1.1.3 Data Compression in Real Time
To avoid overload the database, the server does a simple compression in time of insertion.One data won't be stored at the database unless it would be different to the previous one or it would be a difference of 24 hours between both of them.
For example, supposing an interval of approximately 1 hour, then the sequence 0,1,0,0,0,0,0,0,1,1,0,0 is kept in the database as 0,1,0,1,0. It won't kept other consecutive 0 unless 24 h. have passed.
The graph that is shown next has been drawn from the data of the previous example. Only the data in red has been inserted in the database.
The compression affects to the algorithms of data processing. Either to the metrics as to the graphs, and it's important to consider that you should fill in the blanks that are caused by the compression.
Considering all the previous things, in order to calculate with the data of a given module the interval and the starting data, you should follow these steps:
- Search for the previous data out of the interval and date given. If it exists, you have to put it at the beginning of the range. If it doesn't exist, then previously there was no data.
- Search the following data out of the range and data given until a maximum equal to the module interval. If it exists, then you have to put it at the end of the interval. If not, you have to extend the last available value until the end of the interval.
- All data should be check, considering that one data is valid until we get another data.
1.1.4 Data compaction
Pandora FMS has included a system to "compact" database information. This system is focus on small / mid-size deployments (250-500 agents, < 100,000 modules) which want to have a long history information but "loosing" some resolution.
Pandora FMS database maintance, which is executed each day do a scan of old data subject to be compacted. This compactation is done using a simple linear interpolation, that means, if you have 10,000 points of information in a day, you will get a result of a process of interpolation, which replace that 10,000 points for 1000 points.
This, obviously "loose" information, because is an interpolation, BUT also saves database storage and on long term graphs (monthly, yearly) the graphs are mostly the same.
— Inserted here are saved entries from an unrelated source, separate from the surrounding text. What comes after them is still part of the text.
-- ==== Sys2Proof/Machine/Ops.lean ====
section
/-! DEFINITION. The operations the meanings share: registers, retiring, taking an exception and returning from one,
interrupts and NMIs, fences, halting and Debug Mode. -/

namespace Sys2Proof.Machine

/-! ## General registers -/

/-- `x[i]`; x0 reads zero (R18, R31). -/
def reg (s : State) (i : Reg) : Word := if i = 0 then 0 else s.regs.get i

/-- `x[i] <- v`; a write of x0 is discarded (R18, R31). -/
def setReg (s : State) (i : Reg) (v : Word) : State :=
  if i = 0 then s else { s with regs := s.regs.set i v }

/-- The register a three-bit field names, x8 to x15 (R262). -/
def wideReg (r : CReg) : Reg := 1#2 ++ r

/-! ## Retiring -/

/-- The instruction retires: `minstret` counts it, the event counters see it, the pc moves on (R34, R53, R673). -/
def retire (s : State) (r : Retired) (next : Word) : State :=
  let s := countEvents s fun _ e => retiredEvents s.stepNo r e
  { s with pc := next, counters := { s.counters with minstret := s.counters.minstret + 1 } }

/-- `Debug Mode` (R37, R61, R655): db-halt, or a single step executing. -/
def debugMode (s : State) : Bool := s.activity == .dbHalt || s.stepping

/-! ## Traps (R520 to R526, R552) -/

/-- `mstatus` at a trap: MPIE takes MIE, MIE clears, MPP stays 3 (R42, R520). -/
def trapStatus (m : Word) : Word := 0x1800 ||| (BitVec.ofBool (m.getLsbD 3)).setWidth 32 <<< 7

/-- `mstatus` after MRET: MIE takes MPIE, MPIE is set (R42, R471). -/
def returnStatus (m : Word) : Word := 0x1880 ||| (BitVec.ofBool (m.getLsbD 7)).setWidth 32 <<< 3

/-- The trap vector base (R45, R521). -/
def trapBase (s : State) : Word := s.csr.mtvec &&& 0xFFFFFFFC

/-- Every trap entry: one atomic step that saves the pc, the cause, the value and the interrupt enable, and goes to
the target (R520). -/
def enterTrap (s : State) (cause value target : Word) : State :=
  { s with
    csr := { s.csr with
      mepc := s.pc, mcause := cause, mtval := value, mstatus := trapStatus s.csr.mstatus }
    pc := target }

/-- Takes the synchronous exception `code` with `value` in `mtval`; it goes to the base in either mode of `mtvec`
(R511, R520, R521, R523), and event 37 counts it (R526). R674 leaves open whether an instruction that traps is among the
committed instructions of events 4 to 24; the model counts it in none of them but 19 and 20 (DESIGN CHOICE, log 13;
unsafe). -/
def takeException (s : State) (code value : Word) : State :=
  countEvents (enterTrap s code value (trapBase s)) fun _ e => (e == 37).toNat

/-- Where an interrupt goes: the base, or base + 4 * code in Vectored mode (R521). -/
def interruptTarget (s : State) (code : Word) : Word :=
  if s.csr.mtvec.getLsbD 0 then trapBase s + 4 * code else trapBase s

/-- Takes the interrupt `code`, 7, 11 or 30 (R520, R530); events 38 and 39 count timer and external interrupts
(R526). It ends PAUSE (R652). -/
def takeInterrupt (s : State) (code : Word) : State :=
  let s := enterTrap s (0x80000000 ||| code) 0 (interruptTarget s code)
  let s := { s with pauseCount := 0 }
  countEvents s fun _ e => ((e == 38 && code == 7) || (e == 39 && code == 11)).toNat

/-- Takes an NMI with this `mcause` at the NMI vector, whatever the mode of `mtvec` (R521, R552; log 10). -/
def takeNmi (s : State) (cause : Word) : State :=
  { enterTrap s cause 0 (s.pins.nmiVec ++ 0#1) with pauseCount := 0 }

/-- The return from a trap: MIE <- MPIE, MPIE <- 1, pc <- mepc (R471, R525). -/
def returnFromTrap (s : State) : State :=
  { s with
    csr := { s.csr with mstatus := returnStatus s.csr.mstatus }
    pc := s.csr.mepc }

/-! ## Interrupt and NMI requests (R530 to R552) -/

/-- The bit `count[thresh]` of an error counter register (R107). -/
def thresholdReached (v : Word) : Bool := (v.extractLsb' 0 27).getLsbD (v.extractLsb' 27 5).toNat

/-- `mip.mceip`, a level (R107, R542). -/
def correctablePending (s : State) : Bool :=
  thresholdReached s.csr.micect || thresholdReached s.csr.miccmect || thresholdReached s.csr.mdccmect

/-- The value of `mip` (R50), bit 7 the synchronised level of `timer_int` (R541); `u` is the use it is computed for
(R721). -/
def mipNow (s : State) (u : Nat) : Word :=
  (BitVec.ofBool (correctablePending s)).setWidth 32 <<< 30 |||
    (BitVec.ofBool (externalPending s u)).setWidth 32 <<< 11 |||
    (BitVec.ofBool s.seen.timerInt).setWidth 32 <<< 7

/-- The highest-priority pending and enabled interrupt: external, correctable error, timer (R531). -/
def enabledInterrupt (s : State) (u : Nat) : Option Word :=
  if s.csr.mie.getLsbD 11 && externalPending s u then some 11
  else if s.csr.mie.getLsbD 30 && correctablePending s then some 30
  else if s.csr.mie.getLsbD 7 && s.seen.timerInt then some 7
  else none

/-- Whether interrupts are held off by Debug Mode: a single step lets them through when `dcsr.stepie`, bit 11, is 1
(R530, R665; logs 4, 24). -/
def stepHoldsInterrupts (s : State) : Bool := s.stepping && !s.csr.dcsr.getLsbD 11

/-- The interrupt that is takeable at this boundary (R530). -/
def takeableInterrupt (s : State) : Option Word :=
  if s.csr.mstatus.getLsbD 3 && s.activity == .running && !stepHoldsInterrupts s then enabledInterrupt s 0 else none

/-- The `mcause` of a D-bus error NMI (R551). -/
def BusError.cause : BusError → Word
  | .store => 0xF0000000
  | .load => 0xF0000001

/-- Whether an NMI is pending (R550, R551). -/
def nmiPresent (s : State) : Bool := s.nmiPending || s.dbusErr.isSome

/-- Whether an NMI is pending and the hart may enter it: not in Debug Mode, a single step included (R552; log 10). -/
def nmiRequested (s : State) : Bool := nmiPresent s && !debugMode s

/-- Enters the pending NMI chosen at this boundary and clears its request; either may be first when both are
pending (R552; log 10). -/
def enterNmi (s : State) : State :=
  let pin := takeNmi { s with nmiPending := false } 0
  match s.dbusErr with
  | none => pin
  | some e => if s.nmiPending && Config.pinNmiFirst s.stepNo then pin else takeNmi { s with dbusErr := none } e.cause

/-- One boundary for something that happens after a finite, free delay once it is wanted: how much longer it may wait,
and whether it happens now (R530, R552, D20; log 43). -/
def waitStep (wanted : Bool) (wait : Option Nat) (draw : Nat) : Option Nat × Bool :=
  if wanted then
    match wait.getD draw with
    | 0 => (none, true)
    | n + 1 => (some n, false)
  else (none, false)

/-! ## Fences (R370, R440) -/

/-- The operation of FENCE: the write buffer is empty, every transaction answered, every PIC store in effect, and
`mrac` updates in effect for data (R206, R207, R370, R721, R722). -/
def fenceData (s : State) : State := { settlePic (drainBus s) with mracData := [] }

/-- Every I-cache line is invalid; what its entries hold, but for the data the debugger wrote, is unknown (R440; log 22). -/
def invalidateICache (s : State) : State :=
  { s with icache := { s.icache with tags := [], lru := [], filled := [] } }

/-- Whether the FENCE.I is missing that must stand immediately before a write of `mfdc` by the instruction at the pc. A
debugger's write is no program's, and needs none (R723, D32; log 16). -/
def fenceIMissing (s : State) : Bool := s.activity != .dbHalt && !s.fenced.contains s.pc

/-- FENCE.I has completed at the pc (R723, D32; log 16). -/
def recordFenceI (s : State) : State :=
  { s with fenced := (s.pc + 4) :: s.fenced.erase (s.pc + 4), fencesDue := s.fencesDue.erase s.pc }

/-- A program's write of `mfdc` has completed; the pc is already at the next instruction (R723, D32; log 16). -/
def recordMfdcWrite (s : State) : State :=
  if s.activity == .dbHalt then s
  else { s with fenced := s.fenced.erase (s.pc - 4), fencesDue := s.pc :: s.fencesDue.erase s.pc }

/-- The operation of FENCE.I: FENCE, and nothing already fetched is used again; `mrac` and `mfdc` updates are in
effect (R191, R440, R722, R723). -/
def fenceInstructions (s : State) : State :=
  { invalidateICache (fenceData s) with stale := [], mracFetch := [], mfdcOld := [] }

/-! ## Halting and Debug Mode (R641 to R668) -/

/-- Why Debug Mode is entered: `dcsr.cause` (R656). -/
inductive DebugCause where
  | ebreak
  | haltRequest
  | step
  deriving DecidableEq, Repr

/-- The code of a debug cause (R656). -/
def DebugCause.code : DebugCause → BitVec 3
  | .ebreak => 1
  | .haltRequest => 3
  | .step => 4

/-- `dcsr` with its cause field replaced (bits 8:6, R59). -/
def withCause (dcsr : Word) (c : DebugCause) : Word :=
  (dcsr &&& 0xFFFFFE3F) ||| c.code.setWidth 32 <<< 6

/-- Enters Debug Mode: the core quiesces, `dpc` takes the next pc, `dcsr.cause` is set; no machine-mode CSR and no
general register changes (R649, R656). -/
def enterDebug (s : State) (c : DebugCause) : State :=
  let s := drainBus s
  { s with
    csr := { s.csr with dpc := s.pc, dcsr := withCause s.csr.dcsr c }
    activity := .dbHalt
    stepping := false }

/-- The hart goes on at `dpc`, the state bits clear. A resume without a single step leaves Debug Mode, and the
breakpoint indication falls; R657 does not count one with a single step as an exit, and the indication stays
(R655, R657, R663, R665; log 24). -/
def exitDebug (s : State) (step : Bool) : State :=
  { s with
    pc := s.csr.dpc
    activity := .running
    stepping := step
    dbgHaltState := false
    mpcHaltState := false
    brkptStatus := s.brkptStatus && step }

/-- Enters pmu/fw-halt: the core quiesces first (R643, R644, R649). -/
def enterPmuFwHalt (s : State) : State := { drainBus s with activity := .pmuFwHalt }

/-- The firmware asks for a halt (R644). A debug halt request goes first (R642, R645): while the MPC's is seen, the core
quiesces and the MPC's halt is served at the next boundary, before another instruction. The firmware's request is not pending when
the hart leaves Debug Mode (R644), so it lapses then (DESIGN CHOICE, log 15; unsafe). -/
def firmwareHalt (s : State) : State :=
  if s.seen.mpcHaltReq then { drainBus s with waits := { s.waits with mpcHalt := some 0 } } else enterPmuFwHalt s

/-- EBREAK with `dcsr.ebreakm` = 1 goes to Debug Mode: with cause 1 and the breakpoint indication, or, in a single step,
which R645 ranks above a breakpoint, with cause 4 and no new indication (R476, R645, R663; log 36). -/
def breakToDebug (s : State) : State :=
  { enterDebug s (if s.stepping then .step else .ebreak) with
    brkptStatus := s.brkptStatus || !s.stepping
    dbgHaltState := true }

/-- The pin `o_cpu_halt_status`: the hart is in pmu/fw-halt (R643, R663). -/
def cpuHaltStatus (s : State) : Bool := s.activity == .pmuFwHalt

/-- The pin `o_debug_mode_status`: the hart is in Debug Mode (R655, R663). -/
def debugModeStatus (s : State) : Bool := debugMode s

end Sys2Proof.Machine
end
In big databases this behaviour coult be "costly" in terms on database performance, and should be disabled and you should use the history database model instead.
1.1.5 History database
This is an Enterprise feature, and is used to store the information from a given point in time, for example, data with more than one month in a different database. This database must be in a different physical server (no virtualize here, please!). Automatically, when you request a data graph for 1 year, Pandora FMS will look the first XX days in the "realtime/main" database and the other information in the history database. In this way you can avoid to have performance penalties when you store a huge ammount of information in your system.
To configure this, you need to setup manually in another server, a history database (importing the Pandora FMS DB Schema into it, without data), and setup permissions to allow access to it from the main Pandora FMS server.
Go to Setup -> History database and configure there the settings to access the history database.
Some settings interesting which need to be explained:
- Days: max days information is stored in main database. After that date, data will be moved to history db. 30 days is a good default.
- Step: This acts like a buffer, database maintance script, will take XX registers from database, will insert it in the history database and will delete it from main database. This is timeconsuming, and size depends on your setup, 1000 is a good default value.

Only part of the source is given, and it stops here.